### TASK STATEMENT
All the data should be printed again exactly as written.

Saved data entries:
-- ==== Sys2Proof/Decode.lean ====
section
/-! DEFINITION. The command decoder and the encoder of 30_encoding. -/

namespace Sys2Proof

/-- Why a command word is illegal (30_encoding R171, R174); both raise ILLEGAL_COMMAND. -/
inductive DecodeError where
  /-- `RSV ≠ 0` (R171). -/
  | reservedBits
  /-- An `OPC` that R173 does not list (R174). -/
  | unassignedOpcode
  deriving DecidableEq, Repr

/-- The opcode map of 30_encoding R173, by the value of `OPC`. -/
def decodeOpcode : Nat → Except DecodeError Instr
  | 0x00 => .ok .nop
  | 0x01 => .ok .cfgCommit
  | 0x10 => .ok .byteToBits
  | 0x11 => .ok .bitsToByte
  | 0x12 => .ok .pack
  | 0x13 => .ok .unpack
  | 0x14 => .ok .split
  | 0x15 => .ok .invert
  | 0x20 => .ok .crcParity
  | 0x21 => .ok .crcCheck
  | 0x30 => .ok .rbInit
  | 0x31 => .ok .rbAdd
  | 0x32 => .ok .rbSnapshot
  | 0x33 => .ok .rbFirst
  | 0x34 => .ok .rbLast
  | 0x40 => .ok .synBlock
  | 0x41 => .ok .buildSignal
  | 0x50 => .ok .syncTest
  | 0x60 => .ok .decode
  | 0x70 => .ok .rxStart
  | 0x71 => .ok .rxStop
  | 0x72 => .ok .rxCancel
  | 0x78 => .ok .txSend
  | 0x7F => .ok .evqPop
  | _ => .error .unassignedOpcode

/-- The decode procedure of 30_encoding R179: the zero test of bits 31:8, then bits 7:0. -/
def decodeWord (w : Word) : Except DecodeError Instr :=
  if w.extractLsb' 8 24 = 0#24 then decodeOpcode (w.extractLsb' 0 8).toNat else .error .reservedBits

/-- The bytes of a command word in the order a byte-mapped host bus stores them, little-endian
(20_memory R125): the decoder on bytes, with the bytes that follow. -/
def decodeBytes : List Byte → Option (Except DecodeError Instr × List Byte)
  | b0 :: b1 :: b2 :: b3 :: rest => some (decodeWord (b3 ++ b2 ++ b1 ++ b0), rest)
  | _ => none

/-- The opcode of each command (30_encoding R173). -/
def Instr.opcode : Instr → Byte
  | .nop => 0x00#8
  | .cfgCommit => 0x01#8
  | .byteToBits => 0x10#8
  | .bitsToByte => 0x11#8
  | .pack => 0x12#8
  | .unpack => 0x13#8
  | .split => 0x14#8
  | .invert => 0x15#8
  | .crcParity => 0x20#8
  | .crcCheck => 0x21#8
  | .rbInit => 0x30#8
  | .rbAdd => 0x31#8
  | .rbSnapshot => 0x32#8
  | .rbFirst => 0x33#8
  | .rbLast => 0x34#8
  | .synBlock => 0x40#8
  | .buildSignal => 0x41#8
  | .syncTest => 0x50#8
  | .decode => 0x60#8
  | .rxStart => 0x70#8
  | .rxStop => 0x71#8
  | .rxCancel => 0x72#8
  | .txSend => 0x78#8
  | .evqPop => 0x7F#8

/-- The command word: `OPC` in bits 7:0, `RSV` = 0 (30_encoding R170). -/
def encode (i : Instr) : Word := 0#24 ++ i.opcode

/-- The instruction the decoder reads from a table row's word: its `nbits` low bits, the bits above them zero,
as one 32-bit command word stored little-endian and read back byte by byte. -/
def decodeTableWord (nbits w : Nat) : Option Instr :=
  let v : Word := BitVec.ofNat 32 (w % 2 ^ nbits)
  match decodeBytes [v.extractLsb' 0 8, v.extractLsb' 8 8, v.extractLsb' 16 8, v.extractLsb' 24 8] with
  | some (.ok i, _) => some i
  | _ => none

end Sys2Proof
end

### TASK RESULT
-- ==== Sys2Proof/Decode.lean ====
section
/-! DEFINITION. The command decoder and the encoder of 30_encoding. -/

namespace Sys2Proof

/-- Why a command word is illegal (30_encoding R171, R174); both raise ILLEGAL_COMMAND. -/
inductive DecodeError where
  /-- `RSV ≠ 0` (R171). -/
  | reservedBits
  /-- An `OPC` that R173 does not list (R174). -/
  | unassignedOpcode
  deriving DecidableEq, Repr

/-- The opcode map of 30_encoding R173, by the value of `OPC`. -/
def decodeOpcode : Nat → Except DecodeError Instr
  | 0x00 => .ok .nop
  | 0x01 => .ok .cfgCommit
  | 0x10 => .ok .byteToBits
  | 0x11 => .ok .bitsToByte
  | 0x12 => .ok .pack
  | 0x13 => .ok .unpack
  | 0x14 => .ok .split
  | 0x15 => .ok .invert
  | 0x20 => .ok .crcParity
  | 0x21 => .ok .crcCheck
  | 0x30 => .ok .rbInit
  | 0x31 => .ok .rbAdd
  | 0x32 => .ok .rbSnapshot
  | 0x33 => .ok .rbFirst
  | 0x34 => .ok .rbLast
  | 0x40 => .ok .synBlock
  | 0x41 => .ok .buildSignal
  | 0x50 => .ok .syncTest
  | 0x60 => .ok .decode
  | 0x70 => .ok .rxStart
  | 0x71 => .ok .rxStop
  | 0x72 => .ok .rxCancel
  | 0x78 => .ok .txSend
  | 0x7F => .ok .evqPop
  | _ => .error .unassignedOpcode

/-- The decode procedure of 30_encoding R179: the zero test of bits 31:8, then bits 7:0. -/
def decodeWord (w : Word) : Except DecodeError Instr :=
  if w.extractLsb' 8 24 = 0#24 then decodeOpcode (w.extractLsb' 0 8).toNat else .error .reservedBits

/-- The bytes of a command word in the order a byte-mapped host bus stores them, little-endian
(20_memory R125): the decoder on bytes, with the bytes that follow. -/
def decodeBytes : List Byte → Option (Except DecodeError Instr × List Byte)
  | b0 :: b1 :: b2 :: b3 :: rest => some (decodeWord (b3 ++ b2 ++ b1 ++ b0), rest)
  | _ => none

/-- The opcode of each command (30_encoding R173). -/
def Instr.opcode : Instr → Byte
  | .nop => 0x00#8
  | .cfgCommit => 0x01#8
  | .byteToBits => 0x10#8
  | .bitsToByte => 0x11#8
  | .pack => 0x12#8
  | .unpack => 0x13#8
  | .split => 0x14#8
  | .invert => 0x15#8
  | .crcParity => 0x20#8
  | .crcCheck => 0x21#8
  | .rbInit => 0x30#8
  | .rbAdd => 0x31#8
  | .rbSnapshot => 0x32#8
  | .rbFirst => 0x33#8
  | .rbLast => 0x34#8
  | .synBlock => 0x40#8
  | .buildSignal => 0x41#8
  | .syncTest => 0x50#8
  | .decode => 0x60#8
  | .rxStart => 0x70#8
  | .rxStop => 0x71#8
  | .rxCancel => 0x72#8
  | .txSend => 0x78#8
  | .evqPop => 0x7F#8

/-- The command word: `OPC` in bits 7:0, `RSV` = 0 (30_encoding R170). -/
def encode (i : Instr) : Word := 0#24 ++ i.opcode

/-- The instruction the decoder reads from a table row's word: its `nbits` low bits, the bits above them zero,
as one 32-bit command word stored little-endian and read back byte by byte. -/
def decodeTableWord (nbits w : Nat) : Option Instr :=
  let v : Word := BitVec.ofNat 32 (w % 2 ^ nbits)
  match decodeBytes [v.extractLsb' 0 8, v.extractLsb' 8 8, v.extractLsb' 16 8, v.extractLsb' 24 8] with
  | some (.ok i, _) => some i
  | _ => none

end Sys2Proof
end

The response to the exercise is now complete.